I correspond back and forth with a number of users, so forgive me if you stated this already. I don't remember if you have a conventional hard-disk install or a Nano install on CF. If Nano, you will need to manually bump up the size of the /tmp partition to at least 100 MB and potentially more. That partition gets used to temporarily store the PBI package details and is where all the Snort and ET rules packages download to and get unzipped before being copied to the /usr partition.If you have a conventional disk, double-check how much free space is showing for the /tmp partition.EDIT: never mind my question about Nano…scrolled back through this thread and saw you have a 30 GB SSD.
Bill
-
The real fix is to increase /tmp RAM Disk Size large enough to handle all of the installation data. None of the fixes shown above worked until I increased the size. I reinstalled it and it actually installed faster and worked this time.
-
@dolomite792 said in Snort missing under services?:
The real fix is to increase /tmp RAM Disk Size large enough to handle all of the installation data. None of the fixes shown above worked until I increased the size. I reinstalled it and it actually installed faster and worked this time.

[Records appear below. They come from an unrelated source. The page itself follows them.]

-- ==== Sys2Proof/Machine/RegNames.lean ====
section
/-! DEFINITION. Names for the fields and registers of the register tables (spec 01 to 23): `F.PAGE_REG_FIELD` is a
field (its register's byte address under Table 4.4 and its bits), `R.PAGE_REG` a register's byte address.
A channel field takes the channel, an array element its index. -/

namespace Sys2Proof.Machine

/-- A field of a register: the register's byte address and the field's bits. -/
structure RF where
  addr : Nat
  hi   : Nat
  lo   : Nat
  deriving DecidableEq, Repr

/-- Base address of channel n's pages (Table 4.4). -/
def chBase (n : Ch) : Nat := 0x100000 + n.val * 0x20000
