-- ==== Sys2Proof/Machine/Flags.lean ====
section
/-! DEFINITION. Flag computations: the PAGE_STAT.FAULT level with its interrupt (R78), level bits of a mask register,
and the fields whose set marks an interrupt. -/

namespace Sys2Proof.Machine
open Sys2Proof

/-- Set PAGE_STAT.FAULT of a page to a level; IRQ_RAW bit 1 is its copy (Tables 4.7, 4.8), and its rising edge is an
interrupt source. Which faults drive it: DEDUCED, log entry 76. -/
def State.pageFault (s : State) (pg : PageRef) (on : Bool) : State :=
  let was := s.flag (F.FAULT pg)
  let s1 := s.putB (F.FAULT pg) on
  if on then (if was then s1 else s1.raise pg 1)
  else s1.setReg (R.IRQ_RAW pg) (s1.reg (R.IRQ_RAW pg) &&& ~~~(2 : Word))

/-- Write bit i of a field taken as a mask. -/
def State.putBit (s : State) (f : RF) (i : Nat) (b : Bool) : State :=
  s.setReg f.addr (putBits (s.reg f.addr) (f.lo + i) (f.lo + i) (b2n b))

/-- Bit i of a field taken as a mask. -/
def State.getBit (s : State) (f : RF) (i : Nat) : Bool := bit (s.reg f.addr) (f.lo + i)

/-- Set a flag field; its 0 to 1 change raises a source. -/
def State.setRaise (s : State) (f : RF) (pg : PageRef) (b : Nat) : State :=
  if s.flag f then s else (s.putB f true).raise pg b

/-- A collision under R82 (Table 4.8): COLLIDE stays until IRQ_PEND bit 0 is written, so a second collision before
then is no edge. -/
def State.collide (s : State) (pg : PageRef) : State :=
  if s.flag (F.COLLIDE pg) then s else s.raise pg 0

/-- IRQ_PEND written (R74, Tables 4.8, 4.10): ones clear pending bits and let event sources rise again (DEDUCED, log entry
15); FAULT, a level, keeps its IRQ_RAW bit. -/
def State.pendClear (s : State) (pg : PageRef) (v : Word) : State :=
  let s1 := s.setReg (R.IRQ_PEND pg) (s.reg (R.IRQ_PEND pg) &&& ~~~v)
  s1.setReg (R.IRQ_RAW pg) (s1.reg (R.IRQ_RAW pg) &&& ~~~(v &&& ~~~(2 : Word)))

end Sys2Proof.Machine
end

+1 on this! I have advised Snort and Suricata users to not use RAM disks. Or at least if you insist on using them, make them at least 200 MB (or maybe larger) in size. You need enough space to hold all of the downloaded packages required for installation. This includes quite a few dependency packages in the case of Snort and Suricata. That's why it takes so much room. If you do not have enough free space, the package install will fail. And when that happens you are left with an incomplete installation and likely the Snort entry missing from the Services menu.
Same thing happens with downloading and updating rules archives. Those files are copied down to /tmp and then unpacked into separate sub-directories for manipulation and eventual copying to the system volume. This also takes a lot of space if you use Snort, Emerging Threats and Snort Community rules all together. Not having enough free space will result in rules updates failing in strange ways.